*** Data for the task ***

/-! ## Report queue -/

/-- An accepted DRAIN takes records from the front of the lanes it names, URGENT first, BULK for BOTH only once no
URGENT record is left, up to its count and up to 508 bytes beside the summary, and as many as these allow. The
answer carries their number, what is left in each lane, the notify condition after the removal and the records'
bytes. With no frame stalled nothing else changes; the removal of an URGENT record lets a stalled frame of an
unpaired entry in, behind the records that stay (R173, R174). -/
def Obligations.DrainTakesFromTheFront : Prop :=
  ∀ (s : State) (tag count lane : Byte), 1 ≤ count.toNat → count.toNat ≤ 16 → lane.toNat ≤ 2 →
    ∃ (n m : Nat) (payload : List Byte) (t : State),
      let u := s.rqu.urgent.take n
      let b := s.rqu.bulk.take m
      let left := { s with rqu := { s.rqu with urgent := s.rqu.urgent.drop n, bulk := s.rqu.bulk.drop m } }
      let size := fun (l : List Record) => (l.map (fun r => r.bytes.length)).sum
      exec (.drain tag count lane) s = .next t
      ∧ n ≤ s.rqu.urgent.length ∧ m ≤ s.rqu.bulk.length ∧ n + m ≤ count.toNat ∧ size (u ++ b) ≤ 508
      ∧ (lane = 0 → m = 0) ∧ (lane = 1 → n = 0) ∧ (lane = 2 → m ≠ 0 → n = s.rqu.urgent.length)
      ∧ (lane ≠ 1 → ∀ r rest, s.rqu.urgent.drop n = r :: rest → n + m < count.toNat → 508 < size (u ++ b ++ [r]))
      ∧ (lane ≠ 0 → (lane = 1 ∨ n = s.rqu.urgent.length) → ∀ r rest, s.rqu.bulk.drop m = r :: rest →
          n + m < count.toNat → 508 < size (u ++ b ++ [r]))
      ∧ payload = [natByte (n + m), natByte left.rqu.urgent.length, natByte left.rqu.bulk.length,
          boolByte (notify left)] ++ (u ++ b).flatMap Record.bytes
      ∧ t.hlc.response = some ⟨0xB8, tag, .ok, payload⟩
      ∧ (s.tcl.stall = none ∨ n = 0 → t = answered 0xB8 tag .ok payload left)
      ∧ (∀ st f rest, s.tcl.stall = some st → s.dlc.buffer = f :: rest → n ≠ 0 → s.rqu.urgent.length ≤ 32 →
          s.tcl.routes[st.entry].effective = .forward → s.tcl.routes[st.entry].paired = false →
          (forwardedCount left.rqu.urgent < 24 → t = answered 0xB8 tag .ok payload { left with
            tcl := { s.tcl with stall := none }
            dlc := { s.dlc with buffer := rest }
            rqu := { left.rqu with
              urgent := left.rqu.urgent ++ [⟨.fwd, .urgent, f.source.setWidth 8, f.cls.setWidth 8, s.time,
                s.rqu.urgentGap, f.payload, true⟩]
              urgentGap := 0 } }) ∧
          (24 ≤ forwardedCount left.rqu.urgent → t = answered 0xB8 tag .ok payload left))

/-! ## What every step keeps -/

/-- Every step keeps the Report Queue's and the sleep state's invariant. -/
def Obligations.QueueInvariantKept : Prop :=
  ∀ s t : State, queueInv s → dockInv s → penInv s → trafficInv s → step s = .next t → queueInv t

/-- Every step keeps the dock state's invariant, with SLATE forced exactly in the four states of R36. -/
def Obligations.DockInvariantKept : Prop :=
  ∀ s t : State, queueInv s → dockInv s → penInv s → trafficInv s → step s = .next t → dockInv t

/-- Every step keeps the charger's invariant: no burst without CHARGING, and no CHARGING without allowance, so
that the pen is never charged in a posture outside the active mask (R126, R129). -/
def Obligations.PenInvariantKept : Prop :=
  ∀ s t : State, queueInv s → dockInv s → penInv s → trafficInv s → step s = .next t → penInv t

/-- Every step keeps the classifier's invariant: keys unique, every stored effective action the one that R54 gives
then, and no item held by an entry that does not forward (R43, R54, R55, R65, R72). -/
def Obligations.TrafficInvariantKept : Prop :=
  ∀ s t : State, queueInv s → dockInv s → penInv s → trafficInv s → step s = .next t → trafficInv t

/-- The state after power-on meets all four invariants. -/
def Obligations.ResetMeetsInvariants : Prop :=
  queueInv State.reset ∧ dockInv State.reset ∧ penInv State.reset ∧ trafficInv State.reset
end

*** End of Data for the task ***

What to produce =
None of the records may be left out; each is to be restated exactly.

Written response =
/-! ## Report queue -/

/-- An accepted DRAIN takes records from the front of the lanes it names, URGENT first, BULK for BOTH only once no
URGENT record is left, up to its count and up to 508 bytes beside the summary, and as many as these allow. The
answer carries their number, what is left in each lane, the notify condition after the removal and the records'
bytes. With no frame stalled nothing else changes; the removal of an URGENT record lets a stalled frame of an
unpaired entry in, behind the records that stay (R173, R174). -/
def Obligations.DrainTakesFromTheFront : Prop :=
  ∀ (s : State) (tag count lane : Byte), 1 ≤ count.toNat → count.toNat ≤ 16 → lane.toNat ≤ 2 →
    ∃ (n m : Nat) (payload : List Byte) (t : State),
      let u := s.rqu.urgent.take n
      let b := s.rqu.bulk.take m
      let left := { s with rqu := { s.rqu with urgent := s.rqu.urgent.drop n, bulk := s.rqu.bulk.drop m } }
      let size := fun (l : List Record) => (l.map (fun r => r.bytes.length)).sum
      exec (.drain tag count lane) s = .next t
      ∧ n ≤ s.rqu.urgent.length ∧ m ≤ s.rqu.bulk.length ∧ n + m ≤ count.toNat ∧ size (u ++ b) ≤ 508
      ∧ (lane = 0 → m = 0) ∧ (lane = 1 → n = 0) ∧ (lane = 2 → m ≠ 0 → n = s.rqu.urgent.length)
      ∧ (lane ≠ 1 → ∀ r rest, s.rqu.urgent.drop n = r :: rest → n + m < count.toNat → 508 < size (u ++ b ++ [r]))
      ∧ (lane ≠ 0 → (lane = 1 ∨ n = s.rqu.urgent.length) → ∀ r rest, s.rqu.bulk.drop m = r :: rest →
          n + m < count.toNat → 508 < size (u ++ b ++ [r]))
      ∧ payload = [natByte (n + m), natByte left.rqu.urgent.length, natByte left.rqu.bulk.length,
          boolByte (notify left)] ++ (u ++ b).flatMap Record.bytes
      ∧ t.hlc.response = some ⟨0xB8, tag, .ok, payload⟩
      ∧ (s.tcl.stall = none ∨ n = 0 → t = answered 0xB8 tag .ok payload left)
      ∧ (∀ st f rest, s.tcl.stall = some st → s.dlc.buffer = f :: rest → n ≠ 0 → s.rqu.urgent.length ≤ 32 →
          s.tcl.routes[st.entry].effective = .forward → s.tcl.routes[st.entry].paired = false →
          (forwardedCount left.rqu.urgent < 24 → t = answered 0xB8 tag .ok payload { left with
            tcl := { s.tcl with stall := none }
            dlc := { s.dlc with buffer := rest }
            rqu := { left.rqu with
              urgent := left.rqu.urgent ++ [⟨.fwd, .urgent, f.source.setWidth 8, f.cls.setWidth 8, s.time,
                s.rqu.urgentGap, f.payload, true⟩]
              urgentGap := 0 } }) ∧
          (24 ≤ forwardedCount left.rqu.urgent → t = answered 0xB8 tag .ok payload left))

/-! ## What every step keeps -/

/-- Every step keeps the Report Queue's and the sleep state's invariant. -/
def Obligations.QueueInvariantKept : Prop :=
  ∀ s t : State, queueInv s → dockInv s → penInv s → trafficInv s → step s = .next t → queueInv t

/-- Every step keeps the dock state's invariant, with SLATE forced exactly in the four states of R36. -/
def Obligations.DockInvariantKept : Prop :=
  ∀ s t : State, queueInv s → dockInv s → penInv s → trafficInv s → step s = .next t → dockInv t

/-- Every step keeps the charger's invariant: no burst without CHARGING, and no CHARGING without allowance, so
that the pen is never charged in a posture outside the active mask (R126, R129). -/
def Obligations.PenInvariantKept : Prop :=
  ∀ s t : State, queueInv s → dockInv s → penInv s → trafficInv s → step s = .next t → penInv t

/-- Every step keeps the classifier's invariant: keys unique, every stored effective action the one that R54 gives
then, and no item held by an entry that does not forward (R43, R54, R55, R65, R72). -/
def Obligations.TrafficInvariantKept : Prop :=
  ∀ s t : State, queueInv s → dockInv s → penInv s → trafficInv s → step s = .next t → trafficInv t

/-- The state after power-on meets all four invariants. -/
def Obligations.ResetMeetsInvariants : Prop :=
  queueInv State.reset ∧ dockInv State.reset ∧ penInv State.reset ∧ trafficInv State.reset
end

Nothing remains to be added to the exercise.